Paperless Push Sends Customers to Billers

Turning customers on to online banking is a high-priority goal because of the loyalty it engenders, but recent developments in the paperless statement arena have consumers bypassing bank sites to go directly to billers, a trend that endangers banks' loyalty play.

New research from Mintel Comperemedia found that banks have done a good job in getting customers to try online banking, and 78 percent of online bankers have also paid a bill online. The worry comes in this statistic: 45 percent of online adults have paid a bill directly at a biller's Website in the past six months. "I think that's a big threat to banks," says Susan Wolfe, vp of banking at Mintel Comperemedia.

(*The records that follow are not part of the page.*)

-- ==== Sys2Proof/Laws/Keeps/Power.lean ====
section
/-!
SUPPORT. What every operation of Machine/Power.lean keeps (Laws/Keeps.lean).
-/

namespace Sys2Proof.Machine

theorem State.recordWakes_keeps {s t : State} (h : Keeps s t) (mask : Nat) :
    Keeps s (State.recordWakes t mask) := by
  unfold State.recordWakes
  repeat' first
    | with_reducible assumption
    | with_reducible apply State.put_keeps
    | ((fail_if_no_progress extract_lets +onlyGivenNames x); refine (fun (hx : Keeps s x) => ?_) ?_; on_goal 2 => unfold x; on_goal 1 => clear_value x)
    | with_reducible refine Keeps.ite ?_ ?_

theorem State.undoPhases_keeps {s t : State} (h : Keeps s t) (r : PwrReq) :
    Keeps s (State.undoPhases t r) := by
  unfold State.undoPhases
  repeat' first
    | with_reducible assumption
    | with_reducible apply State.put_keeps
    | with_reducible apply State.beginTraining_keeps
    | ((fail_if_no_progress extract_lets +onlyGivenNames x); refine (fun (hx : Keeps s x) => ?_) ?_; on_goal 2 => unfold x; on_goal 1 => clear_value x)
    | with_reducible refine Keeps.ite ?_ ?_

theorem State.abandonEnds_keeps {s t : State} (h : Keeps s t) (r : PwrReq) (h0 : Nat) :
    Keeps s (State.abandonEnds t r h0) := by
  unfold State.abandonEnds
  repeat' first
    | with_reducible assumption
    | with_reducible apply State.recordWakes_keeps
    | with_reducible apply State.put_keeps
    | with_reducible apply State.undoPhases_keeps
    | with_reducible apply State.setCause_keeps
    | with_reducible apply State.bump_keeps
    | ((fail_if_no_progress extract_lets +onlyGivenNames x); refine (fun (hx : Keeps s x) => ?_) ?_; on_goal 2 => unfold x; on_goal 1 => clear_value x)
    | ((fail_if_no_progress extract_lets +onlyGivenNames x); clear_value x)
    | with_reducible refine Keeps.mk' ?_

theorem State.readBank_keeps {s t : State} (h : Keeps s t) (b : Nat) :
    Keeps s (State.readBank t b) := by
  unfold State.readBank
  repeat' first
    | with_reducible assumption
    | with_reducible apply State.readErrsIf_keeps

theorem State.bankDown_keeps {s t : State} (h : Keeps s t) (d : Domain) (b : Fin 116) :
    Keeps s (State.bankDown t d b) := by
  unfold State.bankDown
  repeat' first
    | with_reducible assumption
    | with_reducible apply State.modBank_keeps
    | with_reducible apply State.readBank_keeps
    | with_reducible apply State.zeroBank_keeps
    | with_reducible refine Keeps.ite ?_ ?_

theorem State.bankLost_keeps {s t : State} (h : Keeps s t) (b : Fin 116) :
    Keeps s (State.bankLost t b) := by
  unfold State.bankLost
  repeat' first
    | with_reducible assumption
    | with_reducible apply State.modBank_keeps
    | with_reducible apply State.zeroBank_keeps
    | with_reducible apply State.put_keeps
    | with_reducible apply State.setCause_keeps

theorem State.bankWakes_keeps {s t : State} (h : Keeps s t) (decayed : Bool) (b : Fin 116) :
    Keeps s (State.bankWakes t decayed b) := by
  unfold State.bankWakes
  repeat' first
    | with_reducible assumption
    | with_reducible apply State.readBank_keeps
    | with_reducible apply State.bankLost_keeps
    | with_reducible apply State.setCause_keeps
    | with_reducible apply State.modBank_keeps
    | with_reducible refine Keeps.ite ?_ ?_

theorem State.banksDown_keeps {s t : State} (h : Keeps s t) (d : Domain) :
    Keeps s (State.banksDown t d) := by
  unfold State.banksDown
  repeat' first
    | with_reducible assumption
    | with_reducible apply State.bankDown_keeps
    | with_reducible refine Keeps.foldl _ (fun x a hx => ?_) ?_

theorem State.banksUp_keeps {s t : State} (h : Keeps s t) (decayed : List (Fin 116)) (d : Domain) :
    Keeps s (State.banksUp t decayed d) := by
  unfold State.banksUp
  repeat' first
    | with_reducible assumption
    | with_reducible apply State.bankWakes_keeps
    | with_reducible refine Keeps.foldl _ (fun x a hx => ?_) ?_

theorem State.wakeSignals_keeps {s t : State} (h : Keeps s t) (src : Nat) :
    Keeps s (State.wakeSignals t src) := by
  unfold State.wakeSignals
  repeat' first
    | with_reducible assumption
    | ((fail_if_no_progress extract_lets +onlyGivenNames x); clear_value x)
    | with_reducible refine Keeps.ite ?_ ?_
    | with_reducible refine Keeps.mk' ?_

Customers are being driven directly to biller Websites by the push to paperless statements, and the need to log in to view their bill. Research shows the average consumer receives 3.5 paperless statements. Once there and logged in, paying the biller directly is easy. And that's the problem. "The solution is setting up an e-bill system, allowing the bills to be sent directly to the banks for consumers to view there," Wolfe says.

The e-bill market isn't growing much in terms of overall delivery, though. Fiserv, one of the leading e-bill providers, says it delivered 164 million e-bills through the first six months of 2010, about two percent more than it delivered in the same period last year.

However, consumers do seem to be experimenting with the delivery mechanism. The number of online bill payers who reported that they received an e-bill at their bank site jumped nine percent between 2009 and 2010, Fiserv found, noting that 33 percent of all consumers who pay a bill at their financial institution Website also receive at least one e-bill there, up from 24 percent in 2009.